I am using cassandra 2.0.7 sitting on a remote server listening on non-default port
<code>
---cassandra.yaml
rpc_address: 0.0.0.0
rpc_port: 6543
</code>
I am trying to connect to the server using titan-0.4.4 (java API, also tried with rexster) using the following config:
<code>
storage.hostname=172.182.183.215
storage.backend=cassandra
storage.port=6543
storage.keyspace=abccorp
</code>
It does not connect and I see the the following exceptions below. However, if I use cqlsh on the same host from where I am trying to execute my code/rexster, I am able to connect without any issues. Anybody seen this?
<code>
0 [main] INFO com.netflix.astyanax.connectionpool.impl.ConnectionPoolMBeanManager - Registering mbean: com.netflix.MonitoredResources:type=ASTYANAX,name=ClusterTitanConnectionPool,ServiceType=connectionpool
49 [main] INFO com.netflix.astyanax.connectionpool.impl.CountingConnectionPoolMonitor - AddHost: 172.182.183.215
554 [main] INFO com.netflix.astyanax.connectionpool.impl.ConnectionPoolMBeanManager - Registering mbean: com.netflix.MonitoredResources:type=ASTYANAX,name=KeyspaceTitanConnectionPool,ServiceType=connectionpool
555 [main] INFO com.netflix.astyanax.connectionpool.impl.CountingConnectionPoolMonitor - AddHost: 172.182.183.215
999 [main] INFO com.netflix.astyanax.connectionpool.impl.CountingConnectionPoolMonitor - AddHost: 127.0.0.1
1000 [main] INFO com.netflix.astyanax.connectionpool.impl.CountingConnectionPoolMonitor - RemoveHost: 172.182.183.215
2366 [main] INFO com.thinkaurelius.titan.diskstorage.Backend - Initiated backend operations thread pool of size 16
41523 [RingDescribeAutoDiscovery] WARN com.netflix.astyanax.impl.RingDescribeHostSupplier - Failed to get hosts from abccorp via ring describe. Will use previously known ring instead
61522 [RingDescribeAutoDiscovery] WARN com.netflix.astyanax.impl.RingDescribeHostSupplier - Failed to get hosts from abccorp via ring describe. Will use previously known ring instead
63080 [main] INFO com.thinkaurelius.titan.diskstorage.util.BackendOperation - Temporary storage exception during backend operation. Attempting backoff retry
com.thinkaurelius.titan.diskstorage.TemporaryStorageException: Temporary failure in storage backend
at com.thinkaurelius.titan.diskstorage.cassandra.astyanax.AstyanaxOrderedKeyColumnValueStore.getNamesSlice(AstyanaxOrderedKeyColumnValueStore.java:138)
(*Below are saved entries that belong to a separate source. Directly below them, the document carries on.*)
-- ==== Sys2Proof/Laws/Ops.lean ====
section
/-! SUPPORT. What each shared operation can do, said once: how a meaning ends, and which fields the log, a tally, the
clock, a store, the consumption and the end of an order may change. -/

namespace Sys2Proof.Machine

/-! ## How a meaning ends -/

/-- A meaning answers the state of its effect, the queue as the step left it, its stores drained into memory. -/
theorem run_eq (s : State) (f : State → State) :
    run s f = .next { f { s with stores := [] } with
      pending := s.pending, mem := memDrain s.mem (f { s with stores := [] }).stores, stores := [] } := rfl

/-- A command that names an existing unit runs; another stops. -/
theorem unit_of_lt {n i : Nat} (h : i < n) (s : State) (f : State → State) : unit n i s f = run s f := if_pos h

theorem unit_of_ge {n i : Nat} (h : n ≤ i) (s : State) (f : State → State) : unit n i s f = .fault .noSuchUnit :=
  if_neg (Nat.not_lt.2 h)

/-- An effect that stores nothing is answered as it is. -/
theorem settle_clean {s t : State} (hp : t.pending = s.pending) (hm : t.mem = s.mem) (hs : t.stores = []) :
    settle s t = .next t := by
  unfold settle
  rw [← hp, hs, ← hm]
  obtain ⟨⟩ := t
  simp only at hs
  subst hs
  rfl

/-- What every meaning that ends in `run` answers. -/
theorem run_spec {s t : State} {f : State → State} (h : run s f = .next t) :
    t.pending = s.pending ∧ t.stores = [] ∧ (memWf s.mem = true → memWf t.mem = true) := by
  rw [run_eq] at h
  cases h
  exact ⟨rfl, rfl, memWf_memDrain _ _⟩

/-- What every meaning that ends in `unit` answers. -/
theorem unit_spec {n i : Nat} {s t : State} {f : State → State} (h : unit n i s f = .next t) :
    t.pending = s.pending ∧ t.stores = [] ∧ (memWf s.mem = true → memWf t.mem = true) := by
  unfold unit at h
  split at h
  · exact run_spec h
  · cases h

/-- A running command reads what it stored, and elsewhere what external memory holds. -/
theorem rd_nil (s : State) (a : Nat) (h : s.stores = []) : s.rd a = smGet memDefault s.mem a := by
  simp [State.rd, h, storedByte]

/-- The byte at an address after a command, read through the state that its effect gives. -/
theorem rd_run {s t : State} {f : State → State} (h : run s f = .next t)
    (hm : (f { s with stores := [] }).mem = s.mem) (a : Nat) : t.rd a = (f { s with stores := [] }).rd a := by
  rw [run_eq] at h
  cases h
  simp only [State.rd, storedByte, Option.getD_none, smGet_memDrain, hm]

/-! ## Stores -/

theorem wrRaw_eq (s : State) (a : Nat) (b : Bytes) : s.wrRaw a b = { s with stores := (s.wrRaw a b).stores } := by
  induction b generalizing s a with
  | nil => rfl
  | cons x r ih => rw [State.wrRaw, ih]

theorem storedByte_wrRaw (s : State) (a x : Nat) (b : Bytes) :
    storedByte x (s.wrRaw a b).stores = if a ≤ x ∧ x < a + b.length then some (b.getD (x - a) 0) else storedByte x s.stores := by
  induction b generalizing s a with
  | nil => rw [if_neg (by simp only [List.length_nil]; omega)]; rfl
  | cons v r ih =>
    rw [State.wrRaw, ih]
    simp only [storedByte, List.length_cons]
    by_cases h : x = a
    · subst h; rw [if_neg (by omega), if_pos rfl, if_pos (by omega)]; simp
    · by_cases h1 : a + 1 ≤ x ∧ x < a + 1 + r.length
      · rw [if_pos h1, if_pos (by omega)]
        have : x - a = (x - (a + 1)) + 1 := by omega
        rw [this, List.getD_cons_succ]
      · rw [if_neg h1, if_neg h, if_neg (by omega)]

/-- After a write, the bytes written read as written and every other byte as before. -/
theorem rd_wrRaw (s : State) (a x : Nat) (b : Bytes) :
    (s.wrRaw a b).rd x = if a ≤ x ∧ x < a + b.length then b.getD (x - a) 0 else s.rd x := by
  unfold State.rd
  rw [storedByte_wrRaw, wrRaw_eq]
  split <;> rfl

/-! ## Log, tallies, clock -/

/-- A log entry changes the log and its registers, nothing else. -/
theorem logEntry_eq (s : State) (e : LogEntry) : ∃ regs log, s.logEntry e = { s with regs := regs, log := log } := by
  unfold State.logEntry
  dsimp only
  split
  · exact ⟨_, _, rfl⟩
  · exact ⟨_, _, rfl⟩

/-- A tally changes its queue and the count of tallies held, nothing else. -/
theorem pushTally_eq (s : State) (q : Nat) (t : Tally) :
    ∃ regs queues, s.pushTally q t = { s with regs := regs, queues := queues } := ⟨_, _, rfl⟩

/-- A tally is added at the end of its queue. -/
theorem queue_pushTally (s : State) (q : Nat) (t : Tally) :
    (s.pushTally q t).queue q =
      { s.queue q with out := (s.queue q).out ++ [{ t with cycle := s.wck.cycle, turn := s.wck.turn }] } := by
  simp [State.pushTally]

theorem queue_pushTally_ne (s : State) {q r : Nat} (t : Tally) (h : r ≠ q) : (s.pushTally q t).queue r = s.queue r := by
  simp [State.pushTally, h]

/-- The clock's advance changes the clock alone. -/
theorem addCycles_eq (s : State) (n : Nat) : ∃ w, s.addCycles n = { s with wck := w } := by
  unfold State.addCycles
  dsimp only
  split
  · exact ⟨_, rfl⟩
  · exact ⟨_, rfl⟩

theorem advanceTo_eq (s : State) (c : Nat) : ∃ w, s.advanceTo c = { s with wck := w } := by
  unfold State.advanceTo
  dsimp only
  split
  · exact addCycles_eq _ _
  · exact ⟨_, rfl⟩

/-! ## Orders -/

theorem foldl_setQueue (f : State → Nat → Queue) (l : List Nat) (s : State) :
    ∃ x, l.foldl (fun t q => t.setQueue q (f t q)) s = { s with queues := x } := by
  induction l generalizing s with
  | nil => exact ⟨_, rfl⟩
  | cons q r ih =>
    obtain ⟨x, h⟩ := ih (s.setQueue q (f s q))
    exact ⟨x, h⟩

/-- A grant changes the credits alone. -/
theorem settleCredits_eq (s : State) (g : Nat) : ∃ x, s.settleCredits g = { s with queues := x } := by
  unfold State.settleCredits
  split
  · exact ⟨_, rfl⟩
  · exact foldl_setQueue _ _ _

/-- Consuming an order changes its queue's record, the credits and registers, nothing else. -/
theorem consume_eq (s : State) (q : Nat) (b : Bytes) :
    ∃ regs queues, s.consume q b = { s with regs := regs, queues := queues } := by
  obtain ⟨x, h⟩ := settleCredits_eq s q
  unfold State.consume
  rw [h]
  exact ⟨_, _, rfl⟩

/-- An order in flight changes the orders in flight, their counts, the count of grants. -/
theorem launch_eq (s : State) (o : Ord) :
    ∃ regs, s.launch o = { s with regs := regs, inflight := s.inflight ++ [o], granted := s.granted + 1 } := ⟨_, rfl⟩

theorem acceptCounter_eq (s : State) (o : Ord) : ∃ x, s.acceptCounter o = { s with allots := x } := by
  unfold State.acceptCounter
  split
  · exact ⟨_, rfl⟩
  · split
    · exact ⟨_, rfl⟩
    · exact ⟨_, rfl⟩

theorem freeLoad_eq (s : State) (o : Ord) :
    ∃ regs allots load, s.freeLoad o = { s with regs := regs, allots := allots, load := load } := by
  unfold State.freeLoad
  dsimp only
  split
  · split
    · exact ⟨_, _, _, rfl⟩
    · exact ⟨_, _, _, rfl⟩
  · exact ⟨_, _, _, rfl⟩

/-- What the end of an order may change. -/
theorem endOrder_eq (s : State) (o : Ord) :
    ∃ regs allots load inflight,
      s.endOrder o = { s with regs := regs, allots := allots, load := load, inflight := inflight } := by
  unfold State.endOrder
  split
  · obtain ⟨r, a, l, h⟩ := freeLoad_eq s o
    rw [h]
    exact ⟨_, _, _, _, rfl⟩
  · exact ⟨_, _, _, _, rfl⟩

/-- What the final tally of an order may change: orders in flight, the load of its allotment, its queue, registers. -/
theorem finish_eq (s : State) (o : Ord) (st item detail : Nat) (m : Bool) :
    ∃ regs allots load inflight queues, s.finish o st item detail m =
      { s with regs := regs, allots := allots, load := load, inflight := inflight, queues := queues } := by
  unfold State.finish
  split
  · obtain ⟨r, a, l, i, h⟩ := endOrder_eq s o
    rw [h]
    exact ⟨_, _, _, _, _, rfl⟩
  · exact ⟨_, _, _, _, _, rfl⟩

end Sys2Proof.Machine
end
at com.thinkaurelius.titan.diskstorage.cassandra.astyanax.AstyanaxOrderedKeyColumnValueStore.getSlice(AstyanaxOrderedKeyColumnValueStore.java:88)
at com.thinkaurelius.titan.graphdb.configuration.KCVSConfiguration$1.call(KCVSConfiguration.java:70)
at com.thinkaurelius.titan.graphdb.configuration.KCVSConfiguration$1.call(KCVSConfiguration.java:64)
at com.thinkaurelius.titan.diskstorage.util.BackendOperation.execute(BackendOperation.java:30)
at com.thinkaurelius.titan.graphdb.configuration.KCVSConfiguration.getConfigurationProperty(KCVSConfiguration.java:64)
at com.thinkaurelius.titan.diskstorage.Backend.initialize(Backend.java:277)
at com.thinkaurelius.titan.graphdb.configuration.GraphDatabaseConfiguration.getBackend(GraphDatabaseConfiguration.java:1174)
at com.thinkaurelius.titan.graphdb.database.StandardTitanGraph.<init>(StandardTitanGraph.java:75)
at com.thinkaurelius.titan.core.TitanFactory.open(TitanFactory.java:40)
at com.thinkaurelius.titan.core.TitanFactory.open(TitanFactory.java:29)
at com.abccorp.grp.graphorm.GraphORM.<init>(GraphORM.java:23)
at com.abccorp.grp.graphorm.GraphORM.getInstance(GraphORM.java:47)
at com.abccorp.grp.utils.dataloader.MainLoader.main(MainLoader.java:150)
Caused by: com.netflix.astyanax.connectionpool.exceptions.NoAvailableHostsException: NoAvailableHostsException: [host=None(0.0.0.0):0, latency=0(0), attempts=0]No hosts to borrow from
at com.netflix.astyanax.connectionpool.impl.RoundRobinExecuteWithFailover.<init>(RoundRobinExecuteWithFailover.java:30)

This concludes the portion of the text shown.